Saved entries
/-- Block-specific rows of DREDGE. -/
def dredgeRows : List RRow := [
  -- R232 DREDGE.CFG
  ⟨0x100, 1, [⟨0, 0, .rw, 1, true⟩, ⟨31, 8, .rw, 6500, true⟩]⟩,
  -- R232 DREDGE.POS
  ⟨0x108, 1, [⟨6, 0, .ro, 0, false⟩, ⟨19, 8, .ro, 0, false⟩, ⟨22, 20, .ro, 0, false⟩,
    ⟨63, 32, .st, 0, false⟩]⟩,
  -- R232 DREDGE.STAT
  ⟨0x110, 1, [⟨15, 0, .rc, 0, false⟩, ⟨31, 16, .rc, 0, false⟩, ⟨47, 32, .rc, 0, false⟩,
    ⟨63, 48, .rc, 0, false⟩]⟩]

/-- Block-specific rows of MARK. -/
def markRows : List RRow := [
  -- R539 MARK.CFG
  ⟨0x100, 1, [⟨0, 0, .rw, 0, false⟩, ⟨1, 1, .rw, 0, false⟩, ⟨2, 2, .w1s, 0, false⟩, ⟨4, 3, .rw, 0, false⟩,
    ⟨31, 8, .rw, 0, false⟩, ⟨39, 32, .rw, 0, false⟩, ⟨40, 40, .rw, 0, false⟩]⟩,
  -- R539 MARK.STAT
  ⟨0x108, 1, [⟨11, 0, .ro, 0, false⟩, ⟨12, 12, .ro, 0, false⟩, ⟨13, 13, .ro, 0, false⟩,
    ⟨47, 32, .rc, 0, false⟩]⟩,
  -- R539 MARK.RD_INDEX
  ⟨0x110, 1, [⟨11, 0, .rw, 0, false⟩]⟩,
  -- R539 MARK.RD_DATA
  ⟨0x118, 4, [⟨63, 0, .ro, 0, false⟩]⟩]

/-- Block-specific rows of FEN. -/
def fenRows : List RRow := [
  -- R60 FEN.MAP
  ⟨0x100, 1, [⟨7, 0, .ro, 0, false⟩, ⟨8, 8, .ro, 0, false⟩, ⟨9, 9, .ro, 0, false⟩, ⟨10, 10, .ro, 0, false⟩,
    ⟨11, 11, .st, 0, true⟩]⟩,
  -- R61 FEN.SLIP
  ⟨0x108, 1, [⟨47, 0, .ro, 0, false⟩, ⟨62, 48, .ro, 0, false⟩]⟩,
  -- R62 FEN.SKIP
  ⟨0x110, 1, [⟨31, 0, .rc, 0, false⟩, ⟨47, 32, .rc, 0, false⟩]⟩,
  -- R86 FEN.CLK_LAG
  ⟨0x118, 1, [⟨31, 0, .ro, 0, false⟩, ⟨47, 32, .ro, 0, false⟩, ⟨48, 48, .ro, 0, false⟩,
    ⟨49, 49, .ro, 0, false⟩]⟩,
  -- R87 FEN.CLK_STAT
  ⟨0x120, 1, [⟨23, 0, .ro, 0, false⟩, ⟨47, 24, .rc, 0, false⟩, ⟨48, 48, .ro, 0, false⟩,
    ⟨49, 49, .ro, 0, false⟩]⟩,
  -- R88 FEN.DROOP_CFG
  ⟨0x128, 1, [⟨7, 0, .rw, 40, true⟩, ⟨11, 8, .rw, 5, true⟩]⟩,
  -- R178 FEN.CMD_STAT
  ⟨0x130, 1, [⟨15, 0, .rc, 0, false⟩, ⟨31, 16, .rc, 0, false⟩, ⟨47, 32, .rc, 0, false⟩]⟩,
  -- R179 FEN.QUEUE
  ⟨0x138, 1, [⟨6, 0, .ro, 0, false⟩, ⟨14, 8, .ro, 0, false⟩, ⟨23, 16, .ro, 0, false⟩,
    ⟨30, 24, .ro, 0, false⟩]⟩,
  -- R203 FEN.PROC_PC
  ⟨0x140, 1, [⟨19, 0, .ro, 0, false⟩, ⟨22, 20, .ro, 0, false⟩, ⟨25, 23, .ro, 0, false⟩]⟩,
  -- R204 FEN.PROC_STAT
  ⟨0x158, 1, [⟨15, 0, .rc, 0, false⟩, ⟨31, 16, .rc, 0, false⟩, ⟨47, 32, .rc, 0, false⟩,
    ⟨55, 48, .rc, 0, false⟩, ⟨63, 56, .rc, 0, false⟩]⟩,
  -- R205 FEN.ICACHE
  ⟨0x160, 1, [⟨31, 0, .rc, 0, false⟩, ⟨47, 32, .rc, 0, false⟩, ⟨50, 48, .st, 0, true⟩,
    ⟨51, 51, .st, 0, true⟩, ⟨52, 52, .ro, 0, false⟩]⟩,
  -- R231 FEN.SLAB_CFG
  ⟨0x168, 1, [⟨15, 0, .rw, 1024, true⟩]⟩,
  -- R231 FEN.SLAB_PORT
  ⟨0x170, 1, [⟨15, 0, .rc, 0, false⟩, ⟨31, 16, .rc, 0, false⟩, ⟨47, 32, .rc, 0, false⟩,
    ⟨63, 48, .rc, 0, false⟩]⟩,
  -- R231 FEN.SLAB_PB
  ⟨0x178, 1, [⟨0, 0, .w1c, 0, false⟩, ⟨1, 1, .w1c, 0, false⟩, ⟨31, 8, .ro, 0, false⟩]⟩,
  -- R231 FEN.SLAB_ECC
  ⟨0x180, 1, [⟨23, 0, .rc, 0, false⟩, ⟨39, 24, .rc, 0, false⟩, ⟨51, 40, .ro, 0, false⟩,
    ⟨63, 52, .ro, 0, false⟩]⟩,
  -- R231 FEN.SLAB_REPAIR
  ⟨0x188, 1, [⟨6, 0, .ro, 0, false⟩, ⟨7, 7, .ro, 0, false⟩, ⟨19, 8, .ro, 0, false⟩,
    ⟨20, 20, .ro, 0, false⟩]⟩,
  -- R231 FEN.SLAB_RMAP
  ⟨0x200, 64, [⟨11, 0, .st, 0, true⟩, ⟨12, 12, .st, 0, true⟩, ⟨13, 13, .st, 0, true⟩]⟩,
  -- R260 FEN.SLUICE
  ⟨0x190, 1, [⟨5, 0, .ro, 0, false⟩, ⟨13, 8, .ro, 0, false⟩, ⟨21, 16, .ro, 0, false⟩,
    ⟨29, 24, .ro, 0, false⟩]⟩,
  -- R260 FEN.SLUICE_STAT
  ⟨0x198, 1, [⟨23, 0, .rc, 0, false⟩, ⟨39, 24, .rc, 0, false⟩, ⟨55, 40, .rc, 0, false⟩,
    ⟨63, 56, .rc, 0, false⟩]⟩,
  -- R325 FEN.MESH
  ⟨0x1A0, 1, [⟨15, 0, .rc, 0, false⟩, ⟨31, 16, .rc, 0, false⟩, ⟨47, 32, .rc, 0, false⟩]⟩,
  -- R203 FEN.PROC_EP
  ⟨0x148, 1, [⟨63, 0, .ro, 0, false⟩]⟩,
  -- R203 FEN.PROC_CT
  ⟨0x150, 1, [⟨63, 0, .ro, 0, false⟩]⟩]

/-- Block-specific rows of ISSYN. -/
def issynRows : List RRow := [
  -- R294 ISSYN.CTRL
  ⟨0x100, 1, [⟨0, 0, .rw, 1, true⟩, ⟨1, 1, .w1s, 0, true⟩, ⟨2, 2, .w1s, 0, true⟩, ⟨3, 3, .rw, 0, true⟩,
    ⟨11, 8, .rw, 3, true⟩, ⟨15, 12, .rw, 2, true⟩, ⟨31, 16, .rw, 1000, true⟩]⟩,
  -- R294 ISSYN.STATUS
  ⟨0x108, 1, [⟨2, 0, .ro, 0, false⟩, ⟨3, 3, .ro, 0, false⟩, ⟨4, 4, .st, 0, false⟩, ⟨5, 5, .ro, 0, false⟩,
    ⟨6, 6, .ro, 0, false⟩, ⟨7, 7, .ro, 0, false⟩, ⟨10, 8, .ro, 0, false⟩]⟩,
  -- R294 ISSYN.PART
  ⟨0x110, 1, [⟨7, 0, .rw, 0, true⟩, ⟨8, 8, .rw, 1, true⟩]⟩,
  -- R295 ISSYN.LANEMAP
  ⟨0x118, 1, [⟨31, 0, .ro, 1985229328, false⟩, ⟨63, 32, .ro, 1985229328, false⟩]⟩,
  -- R295 ISSYN.LANE_CFG
  ⟨0x120, 1, [⟨15, 0, .rw, 4096, true⟩, ⟨24, 16, .ro, 0, true⟩, ⟨33, 25, .ro, 0, true⟩]⟩,
  -- R295 ISSYN.TIMING
  ⟨0x128, 1, [⟨31, 0, .ro, 0, false⟩, ⟨63, 32, .ro, 0, false⟩]⟩,
  -- R295 ISSYN.LATENCY
  ⟨0x130, 1, [⟨15, 0, .ro, 0, false⟩, ⟨31, 16, .ro, 0, false⟩, ⟨63, 32, .ro, 0, false⟩]⟩,
  -- R296 ISSYN.PARTNER
  ⟨0x138, 1, [⟨13, 0, .ro, 0, false⟩, ⟨17, 14, .ro, 0, false⟩, ⟨25, 18, .ro, 0, false⟩,
    ⟨57, 26, .ro, 0, false⟩, ⟨58, 58, .ro, 0, false⟩]⟩,
  -- R296 ISSYN.SEQ
  ⟨0x140, 1, [⟨11, 0, .ro, 0, false⟩, ⟨23, 12, .ro, 0, false⟩, ⟨34, 24, .ro, 0, false⟩,
    ⟨46, 35, .ro, 0, false⟩, ⟨57, 47, .ro, 0, false⟩]⟩,
  -- R296 ISSYN.RX_IDX
  ⟨0x150, 1, [⟨63, 0, .ro, 0, false⟩]⟩,
  -- R296 ISSYN.ERR
  ⟨0x158, 1, [⟨15, 0, .rc, 0, false⟩, ⟨31, 16, .rc, 0, false⟩, ⟨39, 32, .rc, 0, false⟩,
    ⟨47, 40, .rc, 0, false⟩, ⟨55, 48, .rc, 0, false⟩, ⟨63, 56, .rc, 0, false⟩]⟩,
  -- R296 ISSYN.FEC
  ⟨0x160, 1, [⟨31, 0, .rc, 0, false⟩, ⟨47, 32, .rc, 0, false⟩]⟩,
  -- R296 ISSYN.TX_IDX
  ⟨0x148, 1, [⟨63, 0, .ro, 0, false⟩]⟩]

/-- Block-specific rows of SDRAM. -/
def sdramRows : List RRow := [
  -- R261 SDRAM.CFG
  ⟨0x100, 1, [⟨7, 0, .rw, 8, true⟩]⟩,
  -- R261 SDRAM.THERM
  ⟨0x108, 1, [⟨7, 0, .ro, 0, false⟩, ⟨10, 8, .ro, 0, false⟩, ⟨13, 11, .ro, 7, false⟩,
    ⟨14, 14, .ro, 0, false⟩, ⟨15, 15, .ro, 0, false⟩]⟩,
  -- R262 SDRAM.ECC
  ⟨0x110, 1, [⟨23, 0, .rc, 0, false⟩, ⟨39, 24, .rc, 0, false⟩]⟩,
  -- R262 SDRAM.ERR_ADDR
  ⟨0x118, 1, [⟨35, 0, .ro, 0, false⟩]⟩,
  -- R262 SDRAM.PPR
  ⟨0x120, 1, [⟨4, 0, .ro, 0, false⟩, ⟨5, 5, .st, 0, false⟩, ⟨21, 8, .st, 0, false⟩]⟩,
  -- R262 SDRAM.STAT
  ⟨0x128, 1, [⟨31, 0, .rc, 0, false⟩, ⟨47, 32, .rc, 0, false⟩, ⟨63, 48, .rc, 0, false⟩]⟩]

/-- Block-specific rows of PEAT. -/
def peatRows : List RRow := [
  -- R263 PEAT.MOD
  ⟨0x100, 4, [⟨9, 0, .ro, 0, false⟩, ⟨10, 10, .ro, 0, false⟩]⟩,
  -- R263 PEAT.ECC
  ⟨0x120, 1, [⟨23, 0, .rc, 0, false⟩, ⟨39, 24, .rc, 0, false⟩]⟩]

/-- Block-specific rows of BELL. -/
def bellRows : List RRow := [
  -- R119 BELL.CTRL
  ⟨0x100, 1, [⟨0, 0, .rw, 0, false⟩, ⟨1, 1, .rw, 0, false⟩, ⟨2, 2, .ro, 0, false⟩]⟩,
  -- R119 BELL.TB0_NOW
  ⟨0x108, 1, [⟨63, 0, .ro, 0, false⟩]⟩,
  -- R119 BELL.TB0_RATE
  ⟨0x110, 1, [⟨31, 0, .rw, 0, true⟩]⟩,
  -- R119 BELL.TB0_ADJ
  ⟨0x118, 1, [⟨63, 0, .wo, 0, true⟩]⟩,
  -- R119 BELL.HANDOVER_TICK
  ⟨0x128, 1, [⟨63, 0, .ro, 0, false⟩]⟩,
  -- R119 BELL.TB1_COUNT
  ⟨0x140, 1, [⟨63, 0, .ro, 0, false⟩]⟩,
  -- R119 BELL.TB2_COUNT
  ⟨0x180, 1, [⟨63, 0, .ro, 0, false⟩]⟩,
  -- R119 BELL.TB1_FRAC
  ⟨0x148, 1, [⟨15, 0, .ro, 0, false⟩]⟩,
  -- R119 BELL.TB2_FRAC
  ⟨0x188, 1, [⟨15, 0, .ro, 0, false⟩]⟩,
  -- R119 BELL.TB1_SERVE
  ⟨0x158, 1, [⟨15, 0, .rw, 0, true⟩]⟩,
  -- R119 BELL.TB2_SERVE
  ⟨0x198, 1, [⟨15, 0, .rw, 0, true⟩]⟩,
  -- R119 BELL.TB1_OFFSET
  ⟨0x168, 1, [⟨63, 0, .ro, 0, false⟩]⟩,
  -- R119 BELL.TB2_OFFSET
  ⟨0x1A8, 1, [⟨63, 0, .ro, 0, false⟩]⟩,
  -- R119 BELL.TB1_PATH
  ⟨0x170, 1, [⟨31, 0, .ro, 0, false⟩]⟩,
  -- R119 BELL.TB2_PATH
  ⟨0x1B0, 1, [⟨31, 0, .ro, 0, false⟩]⟩,
  -- R119 BELL.TB1_TRIM
  ⟨0x178, 1, [⟨31, 0, .ro, 0, false⟩]⟩,
  -- R119 BELL.TB2_TRIM
  ⟨0x1B8, 1, [⟨31, 0, .ro, 0, false⟩]⟩,
  -- R119 BELL.JUMP
  ⟨0x120, 1, [⟨15, 0, .rw, 500, true⟩, ⟨31, 16, .rw, 20, true⟩, ⟨35, 32, .rw, 4, true⟩]⟩,
  -- R119 BELL.HANDOVER_STAT
  ⟨0x130, 1, [⟨0, 0, .ro, 0, false⟩, ⟨1, 1, .w1c, 0, false⟩, ⟨2, 2, .w1c, 0, false⟩]⟩,
  -- R119 BELL.TB1_CFG
  ⟨0x150, 1, [⟨4, 0, .rw, 31, true⟩, ⟨5, 5, .ro, 0, true⟩, ⟨10, 6, .rw, 20, true⟩, ⟨14, 11, .rw, 2, true⟩,
    ⟨18, 15, .rw, 6, true⟩]⟩,
  -- R119 BELL.TB2_CFG
  ⟨0x190, 1, [⟨4, 0, .rw, 31, true⟩, ⟨5, 5, .rw, 1, true⟩, ⟨10, 6, .rw, 20, true⟩, ⟨14, 11, .rw, 2, true⟩,
    ⟨18, 15, .rw, 6, true⟩]⟩,
  -- R119 BELL.TB1_STATE
  ⟨0x160, 1, [⟨2, 0, .ro, 0, false⟩, ⟨3, 3, .ro, 0, false⟩, ⟨4, 4, .ro, 0, false⟩,
    ⟨15, 8, .ro, 255, false⟩]⟩,
  -- R119 BELL.TB2_STATE
  ⟨0x1A0, 1, [⟨2, 0, .ro, 0, false⟩, ⟨3, 3, .ro, 0, false⟩, ⟨4, 4, .ro, 0, false⟩,
    ⟨15, 8, .ro, 255, false⟩]⟩,
  -- R119 BELL.TB1_COUNTS
  ⟨0x1C0, 1, [⟨15, 0, .rc, 0, false⟩, ⟨31, 16, .rc, 0, false⟩, ⟨47, 32, .rc, 0, false⟩,
    ⟨63, 48, .rc, 0, false⟩]⟩,
  -- R119 BELL.TB2_COUNTS
  ⟨0x1C8, 1, [⟨15, 0, .rc, 0, false⟩, ⟨31, 16, .rc, 0, false⟩, ⟨47, 32, .rc, 0, false⟩,
    ⟨63, 48, .rc, 0, false⟩]⟩]

/-- Block-specific rows of ROLL. -/
def rollRows : List RRow := [
  -- R354 ROLL.CTRL
  ⟨0x100, 1, [⟨0, 0, .rw, 0, false⟩, ⟨15, 8, .rw, 255, false⟩]⟩,
  -- R354 ROLL.EGRESS_BASE
  ⟨0x108, 1, [⟨63, 0, .rw, 0, false⟩]⟩,
  -- R354 ROLL.EGRESS_CFG
  ⟨0x110, 1, [⟨4, 0, .rw, 10, false⟩]⟩,
  -- R354 ROLL.EGRESS_HEAD
  ⟨0x118, 1, [⟨31, 0, .ro, 0, false⟩, ⟨32, 32, .ro, 1, false⟩]⟩,
  -- R354 ROLL.EGRESS_TAIL
  ⟨0x120, 1, [⟨31, 0, .rw, 0, false⟩]⟩,
  -- R354 ROLL.OCC
  ⟨0x128, 1, [⟨14, 0, .ro, 0, false⟩, ⟨26, 16, .ro, 0, false⟩, ⟨46, 32, .ro, 0, false⟩]⟩,
  -- R354 ROLL.STAT
  ⟨0x130, 1, [⟨15, 0, .rc, 0, false⟩, ⟨31, 16, .rc, 0, false⟩, ⟨47, 32, .rc, 0, false⟩,
    ⟨63, 48, .rc, 0, false⟩]⟩,
  -- R354 ROLL.ADAPTER_STAT
  ⟨0x138, 1, [⟨15, 0, .rc, 0, false⟩, ⟨31, 16, .rc, 0, false⟩, ⟨47, 32, .rc, 0, false⟩]⟩,
  -- R374 ROLL.SPEC_CFG
  ⟨0x140, 1, [⟨15, 0, .rw, 8192, false⟩, ⟨31, 16, .rw, 32768, false⟩, ⟨35, 32, .rw, 3, false⟩,
    ⟨38, 36, .rw, 3, false⟩]⟩,
  -- R374 ROLL.SPEC_STAT
  ⟨0x148, 1, [⟨23, 0, .rc, 0, false⟩, ⟨47, 24, .rc, 0, false⟩, ⟨63, 48, .rc, 0, false⟩]⟩]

### ABOUT THIS TASK:
Check each line of the data for "RRow". Copy the lines where it turns up.

### SOLUTION TO THIS TASK:
def dredgeRows : List RRow := [
def markRows : List RRow := [
def fenRows : List RRow := [
def issynRows : List RRow := [
def sdramRows : List RRow := [
def peatRows : List RRow := [
def bellRows : List RRow := [
def rollRows : List RRow := [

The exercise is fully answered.